Gold shoots to record high as worry about Europe's debt crisis are raised. [CFP]
Spot gold jumped to an all-time peak in Shanghai yesterday as investors turned to safer assets on concerns about Europe's debt crisis and debt-ceiling talks in the United States.
The price for immediate delivery of 99.95 percent purity gold, the benchmark cash contract, surged to a record 331.70 yuan (US$51.30) a gram, before closing at 331.52 yuan on the Shanghai Gold Exchange yesterday.
Bullion of 99.99 percent purity hit a record 331.85 yuan a gram, and closed at 331.55 yuan, the exchange said.
"Investors' appetite for bullion got a boost in China in recent weeks with global gold prices hitting a new high amid concerns over uncertainties in the US economy and eurozone debt crisis," Judy Zhu, an analyst at Standard Chartered, told Shanghai Daily yesterday in a phone interview. "China's inflation is expected to hit peak this month, which drove investors to choose bullion as a safe storage of value."

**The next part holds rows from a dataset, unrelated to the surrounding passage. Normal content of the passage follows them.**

/-! ## Register accesses -/

/-- R9: a write of a register whose fields start nothing sets each field by its access type, leaves every other field, and changes nothing
else; the pages are those of the Hull, the host link, the dock interrupts and the peripherals. -/
def Obligations.RegisterWriteByAccessType : Prop :=
  ∀ (s : State) (m : RegMaster) (b : Block) (page : BitVec 10) (off : BitVec 12) (v : Reg),
    (b, page) ∈ [(Block.hull, 0x070#10), (.pcie, 0x0F1#10), (.wint, 0x0F2#10), (.per, 0x100#10)] → s.coreOn = true →
    off.toNat % 4 = 0 → (off.toNat = 0x008 ∧ bitOf v.toNat 31 = false ∨ 0x040 ≤ off.toNat ∧ off.toNat ≠ 0x048) →
    ∃ t, exec (.registerWrite m (.page page off) v) s = .next t ∧
      (∀ f ∈ b.fields 0 0, f.off = off.toNat → f.own = false →
        t.rd f = f.acc.after (s.locked page.toNat) f.width (s.rd f) (bitsOf v.toNat f.lsb f.width)) ∧
      s.regsBut t ((b.fields 0 0).filter (fun f => f.off = off.toNat && !f.own)) ∧
      { t with regs := s.regs, evt := s.evt, out := s.out } = s

/-- R8, R11, R549, R564: the accesses that have rows of their own. A misaligned access is counted, raises window-errors, and a read of it
returns all ones; a read of EV_SEQ_LO returns bits [31:0] and latches [39:32]; DAT_SET_SEC_HI is held until DAT_SET_SEC_LO commits both;
LOCK stays; ROLE_SET is written while every ENABLE is 0.
The model's choices that its clauses rest on: assumption log 21 (which pairs latch and commit), 22 (what a misaligned access counts). -/
def Obligations.RegisterAccessRows : Prop :=
  (∀ (s : State) (isRead : Bool) (page : BitVec 10) (off : BitVec 12), s.coreOn = true →
    ∃ t, exec (.misalignedAccess isRead page off) s = .next t ∧ s.raised t 0x0F0 [EV_WIN_ACCESS] ∧
      t.rd WIN_ERR3_ACCESS = satAdd 16 (s.rd WIN_ERR3_ACCESS) 1 ∧ s.regsBut t [WIN_ERR3_ACCESS, EVT_LOG_STAT_OVF] ∧
      (isRead = true → Emit.read page.toNat off.toNat 0xFFFFFFFF#32 ∈ t.out) ∧ s.onlyRegs t) ∧
  (∀ (s : State) (page : BitVec 10), s.coreOn = true → (blockOf page.toNat).isSome = true →
    ∃ t, exec (.loReadLatch (.page page 0x028#12)) s = .next t ∧
      Emit.read page.toNat 0x028 ((s.pages.get page.toNat).seq.extractLsb' 0 32) ∈ t.out ∧
      t.hiLatch.get (page.toNat * 4096 + 0x02C) = some ((s.pages.get page.toNat).seq.extractLsb' 32 8).toNat) ∧
  (∀ (s : State) (v : Reg), s.coreOn = true →
    ∃ t, exec (.hiWriteHold 0x0C0#10 0x05C#12 v) s = .next t ∧ t.hiHold.get (0x0C0 * 4096 + 0x05C) = some v.toNat ∧
      { t with hiHold := s.hiHold, evt := s.evt, out := s.out } = s) ∧
  (∀ (s : State) (h : Nat) (v : Reg), s.coreOn = true → s.hiHold.get (0x0C0 * 4096 + 0x05C) = some h →
    ∃ t, exec (.loWriteCommit 0x0C0#10 0x058#12 v) s = .next t ∧ t.rd DAT_SET_SEC_LO_SEC = v.toNat ∧
      t.rd DAT_SET_SEC_HI_SEC = h % 2 ^ 16 ∧ s.regsBut t [DAT_SET_SEC_LO_SEC, DAT_SET_SEC_HI_SEC] ∧
      { t with regs := s.regs, hiHold := s.hiHold, evt := s.evt, out := s.out } = s) ∧
  (∀ (s : State) (page : BitVec 10), s.coreOn = true → (blockOf page.toNat).isSome = true →
    ∃ t, exec (.pageLock page) s = .next t ∧ t.locked page.toNat = true ∧ (∀ q, q ≠ page.toNat → t.locked q = s.locked q) ∧
      { t with locks := s.locks, evt := s.evt, out := s.out } = s) ∧
  (∀ (s : State) (v : BitVec 2), s.coreOn = true → s.locked 0x000 = false → (∀ p : Fin 18, s.rd (LANE_CTL_ENABLE p) = 0) →
    ∃ t, exec (.roleSetWrite v) s = .next t ∧ t.rd CHIP_CTL_ROLE_SET = v.toNat ∧ s.regsBut t [CHIP_CTL_ROLE_SET] ∧ s.onlyRegs t)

US investment bank Morgan Stanley has forecast that "there is little to prevent gold prices from touching fresh record highs in the coming weeks" because the outlook for the US dollar looks bleak in the coming quarters while real interest rates continue to be low.
Zhu forecast that gold prices will continue to move up over the middle- and long-term.
Gold prices have jumped sharply since July 4 as the eurozone and US debt worries lingered. Republican and Democrat lawmakers in the US have been trying to craft a plan that could avert an unprecedented government default, which might impact global markets and drag the world's biggest economy into a recession again.
Gold is up 11 percent this year, heading for an 11th straight annual gain - the longest winning streak since at least 1920 in London.